/-- A Stay message to a module can leave on link `l` at once (R405): the module is routed and not lost, no message to it is
held, and no switch of links must wait. -/
def StayOpen (s : State) (m l : Nat) : Prop :=
  stayRouted s m = true ∧ peerLost s m = false ∧ (∀ y ∈ s.stay.held, y.dest ≠ m) ∧ stayLink s m = some l

/-- A registration has been stopped (R215): it reads FAILED, no wait remains at a counter of its window and every other one
does, its running Lattice descriptors end with UNREACHABLE, and what each queue has posted is marked. -/
def CollStopped (s : State) (n : Nat) (u : State) : Prop :=
  let win := s.rd .KST_COLL_WIN [n]
  let cid := s.fld .KST_COLL_ID [n] KST_COLL_ID.COLL_ID
  u.fld .KST_COLL_ID [n] KST_COLL_ID.FAILED = 1 ∧
  (∀ q ∈ u.stay.waits, winCovers win q.home q.idx = false) ∧
  (∀ q ∈ s.stay.waits, winCovers win q.home q.idx = false → q ∈ u.stay.waits) ∧
  (∀ pier q r, (s.latQ pier q).run = some r → latCollId r.words = cid →
    (u.latQ pier q).run = some { r with stat := statFold r.stat 0x03, fin := true }) ∧
  ∀ p ∈ s.lat.qs, (cid, (p.1, p.2.posted)) ∈ u.stay.cuts

/-- The index-driven kinds of the Lattice with their KIND (R229, R230). -/
def rowKinds : List ((Nat → Nat → Ext → Instr) × Nat) := [(.iscatter, 2), (.igather, 3)]

/-- A Stay operation of a tile has ended (R198, R199): RD holds VALUE and STATUS, the status of its fence taking STATUS
when it is not OK, and its record is gone. -/
def StayEnded (x : Tile) (q : StayRec) (val stat : Nat) (y : Tile) : Prop :=
  (∀ n, y.s n = if n = (decStay q.w0).rd.toNat then
    BitVec.ofNat 64 (val % 2 ^ 32 + (if q.fstat ≠ 0 then q.fstat else stat) % 256 * 2 ^ 32) else x.s n) ∧
  y.stays = x.stays.filter (fun p => p.tag != q.tag) ∧ y.mem = x.mem

/-! Coherence. -/

/-- An agent may put a request to the home of a line (R258, R264, R267): it waits for none on that line, neither its
eviction buffer nor a transaction of its own holds it. -/
def ReqReady (s : State) (a line : Nat) : Prop :=
  s.live = true ∧ agentOk s a = true ∧ (a < 8 → vebFind s a line = none) ∧ findReq s a line = none ∧
  ∀ t, mfind s.mem.txns line = some t → t.req = a → t.evict.isSome = true ∨ t.k = .wb ∨ t.k = .evc

/-- An agent issues a request in a state in which it needs it (R258): RdU from I or S, Upg from S or O, the others from I; a
Pier I/O agent takes a line only for read-modify-write work, and at most 64; what the host holds is its own. -/
def MayIssue (s : State) (k : MsgK) (a line : Nat) : Prop :=
  let idle := agentLine s a line = none
  a = 73 ∨ (k = .rds ∧ idle ∧ a < 74) ∨ ((k = .rdo ∨ k = .wru) ∧ idle) ∨
    (k = .rdu ∧ (idle ∨ ∃ c, agentLine s a line = some c ∧ c.st = 1) ∧ (a < 74 ∨ (agentLines s a).length < 64)) ∨
    (k = .upg ∧ ∃ c, agentLine s a line = some c ∧ (c.st = 1 ∨ c.st = 3))

/-- A snoop sent to each of several agents. -/
def snoopAll (s : State) (q : MsgK) (a line : Nat) (l : List Nat) : State :=
  l.foldl (fun s b => sendNet s (msg q b line a noLine)) s

/-- The requests without data of their own, with their kinds (R258). -/
def reqOps : List ((Nat → Nat → Instr) × MsgK) := [(.rds, .rds), (.rdu, .rdu), (.upg, .upg), (.rdo, .rdo)]

/-- The snoops with their kinds (R258). -/
def snoopOps : List ((Nat → Nat → Instr) × MsgK) :=
  [(.snps, .snps), (.snpu, .snpu), (.snpi, .snpi), (.snpx, .snpx), (.snpo, .snpo)]

/-- The responses that carry no data with their kinds (R258). -/
def respOps : List ((Nat → Nat → Bool → BitVec 1024 → Instr) × MsgK) :=
  [(.rspi, .rspi), (.rsps, .rsps), (.rspo, .rspo)]

/-- A transaction after the answer `m` of an agent (R262, R263, R277). -/
def Txn.answered (t : Txn) (s : State) (k : MsgK) (a line : Nat) (m : CohMsg) : Txn :=
  { t with
    wait := t.wait.erase a
    fwd := t.fwd || m.fwd
    after := if (match mfind s.mem.dirs line with | some d => decide (2 ≤ d.st) && d.owner == a | none => false) then m.arg
      else t.after
    back := if k = .rspdata then some m.v else t.back
    wbWait := if m.wbSent = true ∧ a ∉ t.wbGot then some a else t.wbWait }

/-- What the home does with an answer: it waits for the others and for a WB under way, or the transaction goes on (R262,
R263). -/
def afterAnswer (s : State) (line : Nat) (t : Txn) : State :=
  if t.wait = [] ∧ t.wbWait = none then finishTxn (putTxn s line (some t)) line t else putTxn s line (some t)

/-- What an agent of the module holds of a line, its array having no error: a copy in a cache that is looked up. -/
def HoldsLine (s : State) (a line : Nat) (c : CLine) : Prop :=
  agentLine s a line = some c ∧ mfind s.mem.cacheErr (lineKey a line) = none ∧
    (8 ≤ a ∨ s.bit .SPAN_CACHE_CTL [a] SPAN_CACHE_CTL.EN = true)

/-- The answer of a holder in state `st` with data `v` to a snoop `m` (R259, R262): data goes to the requester, under SnpX
back to the home, and the state kept to the home. -/
def snoopAnswer (k : MsgK) (a line : Nat) (m : CohMsg) (st : Nat) (v : LineVal) : List CohMsg :=
  let n := snoopNext k st
  let gives := snoopGives k st
  let g := if k = .snps then 1 else if k = .snpu then (if 3 ≤ st then 4 else 2) else 0
  let kind : MsgK := if k = .snpx ∧ gives then .rspdata else if afterCode n = 0 then .rspi
    else if afterCode n = 1 then .rsps else .rspo
  (if gives ∧ k ≠ .snpx then [msg .fwddata m.arg line g v] else []) ++
    [{ msg kind a line (afterCode n) (if gives then v else noLine) with fwd := decide (gives ∧ k ≠ .snpx) }]

/-! Caches and HBM. -/

/-- The maintenance operations with their OP (R287). -/
def maintOps : List ((Nat → BitVec 64 → Instr) × Nat) := [(.clean, 1), (.inval, 2), (.cleanInval, 3)]

/-- The word of SPAN_CMAINT_CTL that such a command writes: OP, GO and no ABORT. -/
def maintWord (op : Nat) (w : BitVec 64) : Nat :=
  fput (fput (fput w.toNat SPAN_CMAINT_CTL.OP op) SPAN_CMAINT_CTL.GO 1) SPAN_CMAINT_CTL.ABORT 0

/-- The codeword that holds a sector under its frame's class (R304, R305). -/
def codewordOf (s : State) (sct : Nat) : List Nat :=
  if frameC s (frameOf s (sct * 32)) then [sct / 2 * 2, sct / 2 * 2 + 1] else [sct]

/-- The ages after a sweep (R322): a page whose activity bit is set has age 0, another one is a sweep older. -/
def agedPage (acts : List Nat) (s : State) (p : Nat) : State :=
  let e := ptEntry s p
  let age := if acts.contains (pageAct p e) then 0 else min 255 (peAge e + 1)
  let s := if age = peAge e then s else setEntry s p (entPut e 27 20 age)
  { s with mem := { s.mem with act := sdel s.mem.act (pageAct p e) } }

/-- A counter field that holds `v` and counts `n` more stops at its largest value. -/
def satAdd (f : Fld) (v n : Nat) : Nat := min (2 ^ (f.hi + 1 - f.lo) - 1) (v + n)

/-- The next slot of a Trestle ring is a layer in flight, with a status, or 0 while it is to be fetched (R341, R349). -/
def LayerAdded (x y : TrSpan) (ws : List (BitVec 64)) (stat : Nat) : Prop :=
  y = { x with started := x.started + 1, tries := 0, next := x.next + 1,
               run := x.run ++ [⟨x.next, ws, stat, false, false, []⟩] }

/-- A ring, as it was when its slot at HEAD was read, after that slot. -/
def slotPassed (s : State) (x : Ring) (r : Nat) : State := s.setRing r { s.ring r with read := x.read + 1, tries := 0 }

/-! Service calls (R28, R382 to R385). -/

/-- The call `c` of mailbox `m` with this code is next: firmware serves the mailbox and the calls before it have begun. -/
def CallReady (s : State) (m code : Nat) (c : Call) : Prop :=
  callOf s m = some c ∧ c.begun = false ∧ c.code = code ∧ callServed s m = true ∧ callTurn s m = true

+++++

WHAT YOU NEED TO DO: Nothing but the lines from the one that contains "to R385). -/" to the end of the listing should be given again, each exactly as it appears.

TASK OUTPUT:
/-! Service calls (R28, R382 to R385). -/

/-- The call `c` of mailbox `m` with this code is next: firmware serves the mailbox and the calls before it have begun. -/
def CallReady (s : State) (m code : Nat) (c : Call) : Prop :=
  callOf s m = some c ∧ c.begun = false ∧ c.code = code ∧ callServed s m = true ∧ callTurn s m = true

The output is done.